Heathcote‘s annual Wine Show must be Victoria’s premier wine dinner. For Shiraz-lovers in particular, the event is a singularity. We cannot think of any other wine dinner anywhere across Australia at which we would rather find ourselves. Sadly, the most recent (who can keep count anymore!) COVID outbreak/lockdown has just forced the postponement of this year’s show until September, but a couple weeks prior, we had the good fortune to visit a few of Heathcote’s best producers and live out our own sort of Heathcote wine show. Anyone who recreates our journey post-lockdown will be handsomely rewarded with some of Australia’s best wine.
Only 90 or so minutes out of Melbs, these four wine stops may just revolutionise your understanding of Victorian wine’s true potential.
* Run by the ever hospitable winemaker and wine historian, Andrew Pattinson and his partner Heather McCormack, Burke & Wills Winery is one of the last and best examples of what boutique winemaking should be. Under hands guided by decades of experience and a broad command of wine history, Burke & Wills crafts a range of wines that capture the best of both Heathcote and global wine traditions. There may be no better capture of the traditional Heathcote Shiraz style than B&W’s glorious 2018 Vat 1 Shiraz.

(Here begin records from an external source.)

-- ==== Sys2Proof/WellFormed.lean ====
section
/-! DEFINITION. Well-formedness of widths, of frames and of instructions (spec/00_scope.md R7). -/

namespace Sys2Proof

/-- "A and D are positive multiples of 8; `ND <= 8` (so `D <= 64`)" (R7). -/
def Widths.wf (w : Widths) : Bool :=
  decide (0 < w.a) && w.a % 8 == 0 && (decide (0 < w.d) && w.d % 8 == 0 && decide (w.d ≤ 64))

/-- A frame is well formed for given widths when each operand fits its field: the address in A bits, the
data in D bits, the select in ND bits. -/
def Frame.wf (w : Widths) : Frame → Bool
  | .read a => decide (a < 2 ^ w.a)
  | .write a s d => decide (a < 2 ^ w.a) && decide (s.toNat < 2 ^ w.nd) && decide (d.toNat < 2 ^ w.d)
  | .readAck d => decide (d.toNat < 2 ^ w.d)
  | .writeAck => true

/-- A command byte has no operand field (every row of spec/opcode_table.json has "fields": []), so there
is nothing to check. -/
def Instr.wf : Instr → Bool
  | .read => true
  | .write => true
  | .readAck => true
  | .writeAck => true

end Sys2Proof
end

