-- ==== Sys2Proof/Certificates/Slice0/Obligations.lean ====
section
/-! DEFINITION. The statements for the provers. Each docstring names the rules of spec/ it rests on. A statement about a
step or a command says it of every state, reachable or not; `State.live` (Safety.lean) are the cycles that neither stop nor
reset. -/

open Sys2Proof Sys2Proof.Machine

/-! ### Encoding -/

/-- The four command bytes of spec/opcode_table.json, written out bit by bit, decode to their commands, and no other byte
decodes (R91). -/
def Obligations.CommandBytesDecode : Prop :=
  decodeByte 0b00000010#8 = some .read ∧ decodeByte 0b00000011#8 = some .write ∧
    decodeByte 0b10000010#8 = some .readAck ∧ decodeByte 0b10000011#8 = some .writeAck ∧
    ∀ b : Byte, b ∉ [0x02#8, 0x03#8, 0x82#8, 0x83#8] → decodeByte b = none

/-- A command's bytes decode to it and leave the rest (R91). -/
def Obligations.CommandDecodesFromItsBytes : Prop :=
  ∀ (i : Instr) (rest : List Byte), i.wf = true → decode (encode i ++ rest) = .ok (i, rest)

/-- Every well-formed frame, at any widths R7 allows, decodes from its bytes with every operand, and leaves the rest
(R94 to R97, R99 to R102). -/
def Obligations.FrameDecodesFromItsBytes : Prop :=
  ∀ (w : Widths) (f : Frame) (rest : List Byte), w.wf = true → f.wf w = true →
    decodeFrame w (encodeFrame w f ++ rest) = .ok (f, rest)

/-- The command byte alone decides the length of a frame (R94 to R97, R99). -/
def Obligations.FrameLengthDecidedByCommand : Prop :=
  ∀ (w : Widths) (f : Frame),
    (encodeFrame w f).head? = some f.command.byte ∧
      (encodeFrame w f).length = 1 + (match f.command with
        | .read => w.na
        | .write => w.na + 1 + w.nd
        | .readAck => w.nd
        | .writeAck => 0)

/-- R141: the acknowledgment bytes, which are the request bytes with bit 7 set; the peripheral emits them when the responder
acknowledges. -/
def Obligations.AckBytesAreRequestsWithBit7 : Prop :=
  encodeAck .read = 0x82#8 ∧ encodeAck .write = 0x83#8 ∧
    (∀ dir : Direction, encodeAck dir = 0x80#8 ||| encodeRequest dir) ∧
    ∀ s : State, s.live → s.strobe = true → s.params.attached = true → s.pins.rAck = true → ∃ t, step s = .next t ∧
      (s.periph.pstate = .writeWishbone → t.periph.pout = encodeAck .write) ∧
      (s.periph.pstate = .readWishbone → t.periph.pout = encodeAck .read)

/-- R142: `is_ack` is equality with the expected acknowledgment, so that an acknowledgment of the other direction and the
host's own request byte are not accepted; the waiting host uses it with its direction, and on any mismatch simply waits. -/
def Obligations.IsAckIsEquality : Prop :=
  (∀ (b : Byte) (dir : Direction), isAck b dir = true ↔
    b = (match dir with
      | .read => 0x82#8
      | .write => 0x83#8)) ∧
    ∀ s : State, s.live → s.strobe = true → ∃ t, step s = .next t ∧
      (s.host.hstate = .writeAck →
        t.host = if isAck s.bus .write = true then { s.host with hstate := .wishboneAck } else s.host) ∧
      (s.host.hstate = .readAck →
        t.host = if isAck s.bus .read = true then
            { s.host with hstate := .readData, hdata := 0, hcount := s.params.hostWidths.nd - 1 }
          else s.host)

/-- R143: parity is the exclusive or of the eight bits, which is 1 exactly for an odd number of ones; `PARITY_INVERT` negates
it. It is linear, and both ends put it beside their output byte in every cycle (R144). -/
def Obligations.ParityIsOddCount : Prop :=
  (∀ b : Byte, parity false b = decide (((List.range 8).countP fun i => b.getLsbD i) % 2 = 1)) ∧
    (∀ b : Byte, parity true b = !parity false b) ∧
      (∀ a b : Byte, parity false (a ^^^ b) = (parity false a ^^ parity false b)) ∧
        ∀ s : State, s.hParOut = parity s.params.parityInvert s.host.hout ∧
          s.pParOut = parity s.params.parityInvert s.periph.pout

/-- The address bytes, least significant first, inserted one after the other give back the address, whatever the register
held before (R100, R63). -/
def Obligations.AddressBytesAssemble : Prop :=
  ∀ (w : Widths) (a v : Nat), w.wf = true → a < 2 ^ w.a → v < 2 ^ w.a →
    (bytesOfNat w.na a).foldl (fun r b => addrInsert w.a b r) v = a

/-- The data bytes, least significant first, inserted one after the other give back the data, whatever the register held
before: "`pdata` need not be cleared" (R101, R196). -/
def Obligations.DataBytesAssemble : Prop :=
  ∀ (w : Widths) (d v : Data), w.wf = true → d.toNat < 2 ^ w.d → v.toNat < 2 ^ w.d →
    (bytesOfNat w.nd d.toNat).foldl (fun r b => dataInsert w.d b r) v = d

/-! ### A step and its command -/

/-- A step runs the decoded instruction (that a step is the execution of the byte's command in every cycle, heard or not, is
the model's choice, log 1): when the byte on the bus decodes to a well-formed command, the step is that
command's execution, in every cycle (where no controller listens for it the command's meaning leaves the byte to be payload
or to be ignored). Every other live cycle is the clock edge at which both ends sample the byte on the bus. -/
def Obligations.StepRunsTheCommandOnTheBus : Prop :=
  (∀ (s : State) (i : Instr), decode [s.bus] = .ok (i, []) → i.wf = true → step s = exec i s) ∧
    ∀ s : State, s.live → decodeByte s.bus = none → step s = .next (s.edgeWith s.bus)

/-- Every command completes in every live cycle, and so does every step: the only stops are the named faults and the
refused configurations (R280, R285). -/
def Obligations.LiveCyclesComplete : Prop :=
  ∀ s : State, s.live → (∀ i : Instr, ∃ t, exec i s = .next t) ∧ ∃ t, step s = .next t

/-- From the reset state each command byte, placed where a step takes its next command, is decoded and executed. -/
def Obligations.PlacedCommandRunsAfterReset : Prop :=
  ∀ i : Instr, decodeTableWord 8 i.byte.toNat = some i ∧
    (State.reset.withFetchWord 8 i.byte.toNat).command? = some i ∧
      ∃ t, step (State.reset.withFetchWord 8 i.byte.toNat) = .next t ∧
        exec i (State.reset.withFetchWord 8 i.byte.toNat) = .next t

/-! ### The four commands -/

/-- READ, heard by the listening peripheral (R193, R261): it clears the address register, starts the countdown at `NA - 1`
and goes to READ_ADDR; its data and select registers, the memory and the configuration record stay; CONFIG and STATUS
change only by a register-bus write of this cycle; the host makes the transition of its own state. -/
def Obligations.ReadOpensAFrame : Prop :=
  ∀ s : State, s.live → s.strobe = true → s.params.attached = true → s.periph.pstate = .idle →
    ∃ t, exec .read s = .next t ∧
      t.periph = { s.periph with
        pstate := .readAddr, paddr := 0, pcount := s.params.periphWidths.na - 1, pout := 0x00 } ∧
      t.host = s.host.next s.params.hostWidths true s.pins 0x02 ∧
      t.params = s.params ∧ t.cfg = s.cfg.next s.pins ∧ (s.pins.rbWe = false → t.cfg = s.cfg) ∧
      ∀ k, t.mem.readByte k = s.mem.readByte k

/-- WRITE, heard by the listening peripheral (R193, R260): as READ, to WRITE_ADDR. -/
def Obligations.WriteOpensAFrame : Prop :=
  ∀ s : State, s.live → s.strobe = true → s.params.attached = true → s.periph.pstate = .idle →
    ∃ t, exec .write s = .next t ∧
      t.periph = { s.periph with
        pstate := .writeAddr, paddr := 0, pcount := s.params.periphWidths.na - 1, pout := 0x00 } ∧
      t.host = s.host.next s.params.hostWidths true s.pins 0x03 ∧
      t.params = s.params ∧ t.cfg = s.cfg.next s.pins ∧ (s.pins.rbWe = false → t.cfg = s.cfg) ∧
      ∀ k, t.mem.readByte k = s.mem.readByte k

/-- READ_ACK, heard by the waiting host (R162, R263): it clears the data register, starts the countdown at `ND - 1` and
goes to READ_DATA; its address, select and output registers stay; CONFIG and STATUS change only by a register-bus write of
this cycle, memory only if the responder acknowledges a write in this cycle. -/
def Obligations.ReadAckStartsTheCapture : Prop :=
  ∀ s : State, s.live → s.strobe = true → s.host.hstate = .readAck →
    ∃ t, exec .readAck s = .next t ∧
      t.host = { s.host with hstate := .readData, hdata := 0, hcount := s.params.hostWidths.nd - 1 } ∧
      t.periph = s.periphNext 0x82 ∧ t.params = s.params ∧ t.cfg = s.cfg.next s.pins ∧
      (s.pins.rbWe = false → t.cfg = s.cfg) ∧
      (¬ (s.pAdv = true ∧ s.periph.pstate = .writeWishbone ∧ s.pins.rAck = true) →
        ∀ k, t.mem.readByte k = s.mem.readByte k)

/-- WRITE_ACK, heard by the waiting host (R160, R262): "No register other than `hstate` changes"; the next cycle is the
completion cycle; CONFIG and STATUS change only by a register-bus write of this cycle, memory only if the responder
acknowledges a write in this cycle. -/
def Obligations.WriteAckCompletesTheWrite : Prop :=
  ∀ s : State, s.live → s.strobe = true → s.host.hstate = .writeAck →
    ∃ t, exec .writeAck s = .next t ∧
      t.host = { s.host with hstate := .wishboneAck } ∧ t.wbAck = true ∧ t.wbStall = false ∧
      t.periph = s.periphNext 0x83 ∧ t.params = s.params ∧ t.cfg = s.cfg.next s.pins ∧
      (s.pins.rbWe = false → t.cfg = s.cfg) ∧
      (¬ (s.pAdv = true ∧ s.periph.pstate = .writeWishbone ∧ s.pins.rAck = true) →
        ∀ k, t.mem.readByte k = s.mem.readByte k)
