-- ==== Sys2Proof/Laws/Memory.lean ====
section
/-! SUPPORT. The laws of the responder's memory: every operation keeps the canonical form, a read after a write to the
same place gives the value written, and a write leaves every other place alone. -/

namespace Sys2Proof.Machine

/-! ### Bytes -/

@[simp] theorem Memory.readByte_nil (key : Nat) : Memory.readByte [] key = Memory.unlisted := rfl

theorem Memory.readByte_cons (k : Nat) (b : Byte) (rest : Memory) (key : Nat) :
    Memory.readByte ((k, b) :: rest) key = if k = key then b else Memory.readByte rest key := rfl

theorem Memory.above_cons (n k : Nat) (b : Byte) (rest : Memory) :
    Memory.above n ((k, b) :: rest) = true ↔ n < k ∧ Memory.above n rest = true := by
  simp [Memory.above]

theorem Memory.wf_cons (k : Nat) (b : Byte) (rest : Memory) :
    Memory.wf ((k, b) :: rest) = true ↔
      b ≠ Memory.unlisted ∧ Memory.above k rest = true ∧ Memory.wf rest = true := by
  simp [Memory.wf, and_assoc]

/-- A bound below the keys may be lowered. -/
theorem Memory.above_mono {n k : Nat} (hk : n ≤ k) {m : Memory} (h : m.above k = true) : m.above n = true := by
  induction m with
  | nil => rfl
  | cons c rest ih =>
    obtain ⟨h₁, h₂⟩ := (Memory.above_cons ..).mp h
    exact (Memory.above_cons ..).mpr ⟨by omega, ih h₂⟩

/-- A key not above the bound is not listed. -/
theorem Memory.readByte_of_above {n key : Nat} (hk : key ≤ n) {m : Memory} (h : m.above n = true) :
    m.readByte key = Memory.unlisted := by
  induction m with
  | nil => rfl
  | cons c rest ih =>
    obtain ⟨k, b⟩ := c
    obtain ⟨h₁, h₂⟩ := (Memory.above_cons ..).mp h
    rw [Memory.readByte_cons, if_neg (by omega), ih h₂]

theorem Memory.above_writeByte {n key : Nat} (hk : n < key) (b : Byte) {m : Memory} (h : m.above n = true) :
    (m.writeByte key b).above n = true := by
  induction m with
  | nil =>
    unfold Memory.writeByte
    split
    · rfl
    · simp [Memory.above, hk]
  | cons c rest ih =>
    obtain ⟨k, d⟩ := c
    obtain ⟨h₁, h₂⟩ := (Memory.above_cons ..).mp h
    unfold Memory.writeByte
    split
    · split
      · exact h
      · simp [Memory.above, hk, h₁, h₂]
    · split
      · split
        · exact h₂
        · simp [Memory.above, hk, h₂]
      · simp [Memory.above, h₁, ih h₂]

/-- A write keeps the canonical form. -/
theorem Memory.wf_writeByte (key : Nat) (b : Byte) {m : Memory} (h : m.wf = true) :
    (m.writeByte key b).wf = true := by
  induction m with
  | nil =>
    unfold Memory.writeByte
    split
    · rfl
    · rename_i hb
      simp [Memory.wf, Memory.above, hb]
  | cons c rest ih =>
    obtain ⟨k, d⟩ := c
    obtain ⟨h₁, h₂, h₃⟩ := (Memory.wf_cons ..).mp h
    unfold Memory.writeByte
    split
    · rename_i hk
      split
      · exact h
      · rename_i hb
        exact (Memory.wf_cons ..).mpr
          ⟨hb, (Memory.above_cons ..).mpr ⟨hk, Memory.above_mono (Nat.le_of_lt hk) h₂⟩, h⟩
    · split
      · rename_i _ hk
        split
        · exact h₃
        · rename_i hb
          exact (Memory.wf_cons ..).mpr ⟨hb, hk ▸ h₂, h₃⟩
      · rename_i h₄ h₅
        exact (Memory.wf_cons ..).mpr ⟨h₁, Memory.above_writeByte (by omega) b h₂, ih h₃⟩

/-- Read after write: the key written reads as the byte, every other key as before. -/
theorem Memory.readByte_writeByte (key : Nat) (b : Byte) (at' : Nat) {m : Memory} (h : m.wf = true) :
    (m.writeByte key b).readByte at' = if at' = key then b else m.readByte at' := by
  induction m with
  | nil =>
    unfold Memory.writeByte
    split
    · rename_i hb
      simp [hb]
    · simp only [Memory.readByte_cons, Memory.readByte_nil, eq_comm]
  | cons c rest ih =>
    obtain ⟨k, d⟩ := c
    obtain ⟨h₁, h₂, h₃⟩ := (Memory.wf_cons ..).mp h
    unfold Memory.writeByte
    split
    · rename_i hk
      split
      · rename_i hb
        split
        · rename_i ha
          rw [Memory.readByte_cons, if_neg (by omega), Memory.readByte_of_above (by omega) h₂, hb]
        · rfl
      · rw [Memory.readByte_cons]
        simp only [eq_comm]
    · split
      · rename_i _ hk
        subst hk
        split
        · rename_i hb
          split
          · rename_i ha
            rw [ha, Memory.readByte_of_above (Nat.le_refl _) h₂, hb]
          · rename_i ha
            rw [Memory.readByte_cons, if_neg (fun e => ha e.symm)]
        · simp only [Memory.readByte_cons]
          by_cases ha : at' = key
          · simp [ha]
          · rw [if_neg (fun e : key = at' => ha e.symm), if_neg ha, if_neg (fun e : key = at' => ha e.symm)]
      · rename_i h₄ h₅
        rw [Memory.readByte_cons, Memory.readByte_cons, ih h₃]
        by_cases ha : k = at'
        · subst ha
          rw [if_pos rfl, if_neg (fun e : k = key => h₅ e.symm), if_pos rfl]
        · simp [ha]

/-- A write to a key of the address space keeps the listed cells in it. -/
theorem Memory.within_writeByte {w : Widths} {key : Nat} (hk : key / 8 < 2 ^ w.a) (hl : key % 8 < w.nd) (b : Byte)
    {m : Memory} (h : m.within w = true) : (m.writeByte key b).within w = true := by
  induction m with
  | nil =>
    unfold Memory.writeByte
    split <;> simp [Memory.within, hk, hl]
  | cons c rest ih =>
    obtain ⟨k, d⟩ := c
    simp only [Memory.within, Bool.and_eq_true, decide_eq_true_eq] at h
    unfold Memory.writeByte
    split
    · split <;> simp [Memory.within, hk, hl, h]
    · split
      · split <;> simp [Memory.within, hk, hl, h]
      · simp [Memory.within, h, ih h.2]

/-! ### Words -/

/-- Different lanes or different addresses have different keys. -/
theorem byteKey_inj {a c : Nat} {i j : Nat} (hi : i < 8) (hj : j < 8) :
    byteKey a i = byteKey c j ↔ a = c ∧ i = j := by
  unfold byteKey
  omega

/-- A word write keeps the canonical form. -/
theorem Memory.wf_writeWord (a : Nat) (v : Data) (sel : Select) (n : Nat) {m : Memory} (h : m.wf = true) :
    (m.writeWord a v sel n).wf = true := by
  induction n with
  | zero => exact h
  | succ n ih =>
    unfold Memory.writeWord
    split
    · exact Memory.wf_writeByte _ _ ih
    · exact ih

/-- A word write at an address of the address space keeps the listed cells in it. -/
theorem Memory.within_writeWord {w : Widths} {a : Nat} (ha : a < 2 ^ w.a) (v : Data) (sel : Select) {n : Nat}
    (hn : n ≤ w.nd) (h8 : n ≤ 8) {m : Memory} (h : m.within w = true) :
    (m.writeWord a v sel n).within w = true := by
  induction n with
  | zero => exact h
  | succ n ih =>
    have ih := ih (by omega) (by omega)
    unfold Memory.writeWord
    split
    · apply Memory.within_writeByte _ _ _ ih
      · unfold byteKey; omega
      · unfold byteKey; omega
    · exact ih

/-- What every byte reads as after a word write: the written lane if it is a selected lane of the word, as before
otherwise. -/
theorem Memory.readByte_writeWord (a : Nat) (v : Data) (sel : Select) (n : Nat) (key : Nat) {m : Memory}
    (h : m.wf = true) :
    (m.writeWord a v sel n).readByte key =
      if byteKey a 0 ≤ key ∧ key < byteKey a n ∧ sel.getLsbD (key - byteKey a 0) then laneByte v (key - byteKey a 0)
      else m.readByte key := by
  induction n with
  | zero =>
    rw [if_neg (by unfold byteKey; omega)]
    rfl
  | succ n ih =>
    unfold Memory.writeWord
    by_cases hs : sel.getLsbD n = true
    · rw [if_pos hs, Memory.readByte_writeByte _ _ _ (Memory.wf_writeWord a v sel n h), ih]
      by_cases hk : key = byteKey a n
      · subst hk
        have h₁ : byteKey a n - byteKey a 0 = n := by unfold byteKey; omega
        rw [if_pos rfl, h₁, if_pos ⟨by unfold byteKey; omega, by unfold byteKey; omega, hs⟩]
      · rw [if_neg hk]
        have : (byteKey a 0 ≤ key ∧ key < byteKey a n ∧ sel.getLsbD (key - byteKey a 0) = true) ↔
            (byteKey a 0 ≤ key ∧ key < byteKey a (n + 1) ∧ sel.getLsbD (key - byteKey a 0) = true) := by
          unfold byteKey at hk ⊢
          constructor <;> rintro ⟨h₁, h₂, h₃⟩ <;> exact ⟨by omega, by omega, h₃⟩
        simp only [this]
    · rw [if_neg hs, ih]
      have : (byteKey a 0 ≤ key ∧ key < byteKey a n ∧ sel.getLsbD (key - byteKey a 0) = true) ↔
          (byteKey a 0 ≤ key ∧ key < byteKey a (n + 1) ∧ sel.getLsbD (key - byteKey a 0) = true) := by
        constructor
        · rintro ⟨h₁, h₂, h₃⟩
          exact ⟨h₁, by unfold byteKey at *; omega, h₃⟩
        · rintro ⟨h₁, h₂, h₃⟩
          refine ⟨h₁, ?_, h₃⟩
          by_contra hc
          apply hs
          have : key - byteKey a 0 = n := by unfold byteKey at *; omega
          rw [← this]
          exact h₃
      simp only [this]

/-- The same by address and lane: a word write changes exactly the selected lanes of its word. -/
theorem Memory.readByte_writeWord_lane (a : Nat) (v : Data) (sel : Select) {n : Nat} (hn : n ≤ 8) (key : Nat)
    {m : Memory} (h : m.wf = true) :
    (m.writeWord a v sel n).readByte key =
      if key / 8 = a ∧ key % 8 < n ∧ sel.getLsbD (key % 8) then laneByte v (key % 8) else m.readByte key := by
  rw [Memory.readByte_writeWord a v sel n key h]
  by_cases hq : key / 8 = a
  · have hk : key - byteKey a 0 = key % 8 := by unfold byteKey; omega
    have h₁ : byteKey a 0 ≤ key := by unfold byteKey; omega
    have h₂ : key < byteKey a n ↔ key % 8 < n := by unfold byteKey; omega
    simp only [hk, h₁, h₂, hq, true_and]
  · rw [if_neg (by unfold byteKey; omega), if_neg (fun hc => hq hc.1)]

/-- A lane is a slice of eight bits. -/
theorem laneByte_eq_extract (v : Data) (i : Nat) : laneByte v i = v.extractLsb' (8 * i) 8 := by
  apply BitVec.eq_of_getLsbD_eq
  intro j hj
  simp [laneByte, hj]

/-- Lane `i` of a word read is the byte at its key; the lanes not read are 0. -/
theorem Memory.laneByte_readWord (m : Memory) (a : Nat) (n i : Nat) (hn : n ≤ 8) :
    laneByte (m.readWord a n) i = if i < n then m.readByte (byteKey a i) else 0 := by
  induction n with
  | zero =>
    simp [Memory.readWord, laneByte]
  | succ n ih =>
    have ih := ih (by omega)
    unfold Memory.readWord
    by_cases hi : i = n
    · subst hi
      rw [if_pos (by omega)]
      rw [if_neg (by omega)] at ih
      apply BitVec.eq_of_getLsbD_eq
      intro j hj
      have h := congrArg (fun b => b.getLsbD j) ih
      simp only [laneByte, BitVec.getLsbD_setWidth, BitVec.getLsbD_ushiftRight, BitVec.getLsbD_or,
        BitVec.getLsbD_shiftLeft] at h ⊢
      simp only [hj, decide_true, Bool.true_and] at h ⊢
      rw [h]
      have : 8 * i + j < 64 := by omega
      have h2 : 8 * i + j - 8 * i = j := by omega
      simp [this, h2, show j < 64 by omega]
    · by_cases hlt : i < n
      · rw [if_pos hlt] at ih
        rw [if_pos (by omega), ← ih]
        apply BitVec.eq_of_getLsbD_eq
        intro j hj
        simp only [laneByte, BitVec.getLsbD_setWidth, BitVec.getLsbD_ushiftRight, BitVec.getLsbD_or,
          BitVec.getLsbD_shiftLeft]
        simp [hj, show 8 * i + j < 8 * n by omega]
      · rw [if_neg hlt] at ih
        rw [if_neg (by omega), ← ih]
        apply BitVec.eq_of_getLsbD_eq
        intro j hj
        simp only [laneByte, BitVec.getLsbD_setWidth, BitVec.getLsbD_ushiftRight, BitVec.getLsbD_or,
          BitVec.getLsbD_shiftLeft]
        have : ¬ (8 * i + j - 8 * n < 8) := by omega
        simp [hj, BitVec.getLsbD_of_ge _ _ (Nat.le_of_not_lt this)]

/-- A data word is its eight lanes. -/
theorem data_ext_lanes {u v : Data} (h : ∀ i < 8, laneByte u i = laneByte v i) : u = v := by
  apply BitVec.eq_of_getLsbD_eq
  intro j hj
  have := congrArg (fun b => b.getLsbD (j % 8)) (h (j / 8) (by omega))
  simp only [laneByte, BitVec.getLsbD_setWidth, BitVec.getLsbD_ushiftRight] at this
  have h1 : 8 * (j / 8) + j % 8 = j := by omega
  rw [h1] at this
  simpa [Nat.mod_lt] using this

end Sys2Proof.Machine
end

On the other end of the spectrum, their Bordeaux blend (the 2015 Aristocrat) is a more faithful representation of adroit French blending than any import you will find on Australian shelves. And rounding all of that out, their plump and textural Pinot Gris is one of the best whites you’ll find around. Boutique winemaking at its best!
* More than any other player, Condie Estate represents the recent evolution and bright future of Heathcote wine. It has been quite the ride watching Richie Condie’s journey these last five or six years. His wines have always been excellent, but most recently, they are pointing toward a new direction for Heathcote. At their best, Heathcote wines offer a rare and unique marriage of power and restraint. With his increasing focus on the restraint side of that equation, Richie Condie is uncovering an elegance in Heathcote Shiraz heretofore unseen (my wine notes for the 2018 Max Shiraz read: “Wow. Just wow. You sense the volcanic power beneath, but this wine is all Swan Lake across the palate.” And it’s not just Shiraz – Condie is doing something special with Sangiovese as well, that is uncovering at long last this legendary Italian varietal’s true potential in Australian soils. If you are passionate about Australian wine, it would be a sin not to visit Condie Estate.
* She Oak Hill Vineyard is one of modern Heathcote’s founding vineyards (alongside such icons as Jasper Hill and Wild Duck Creek) and its wines live up to if not surpass the region’s rich history. Their 2015 and 2017 Shiraz are simply two of the most sublime examples of this variety to be found in Australia. And alongside the wines, the She Oak experience is priceless. We know of no other winery in Australia where you can still do a vertical tasting of five vintages of Shiraz from one of an iconic region’s most famed vineyards, and each next drop is incomprehensibly more astounding than the jaw-dropping wine before. And what may be most refreshing of all to us is that She Oak never got caught up in its own fame, legend, or hubris. To this day, if you book a tasting (She Oaks has no cellar door as such), Jane Leckie (from the owning family) herself will meet you at the vineyard and guide you through a tasting rich in history and personal experience. We pinch ourselves every time we visit. She Oak Hill is our best dream of wine. You simply cannot find better Shiraz, and that it can be had for $30 a bottle … a dream indeed …
* Not much on the socials and mostly quite private, The Bridge Vineyard flies well under most radars. And while we always find this surprising, given the stature of their wines, it is so much the better for visitors. The Bridge Vineyard is never overrun by tourists, which means you’ll get to spend plenty of time with veteran winemaker, Lindsay Ross as you go through his formidable range of wines. With a focus more on quality and less on the commercial aspects of the trade, the Bridge offers a suite of wines crafted at a level of winemaking you just don’t see much of any more (e.g., years (plural!) in oak, years in the bottle, hand picking, etc etc etc). The focus on quality pays in spades with a range of wines that are powerful, imminently structured, and immediately satisfying – and all at better than reasonable prices. The Bridge also offers some of the only Malbec to be found around Heathcote and one of the region’s punchies rosés.
Wineries like the ones above are how we fell in love with wine in the first place. They are #WhyWeLoveWine. Long live the best of Heathcote!!!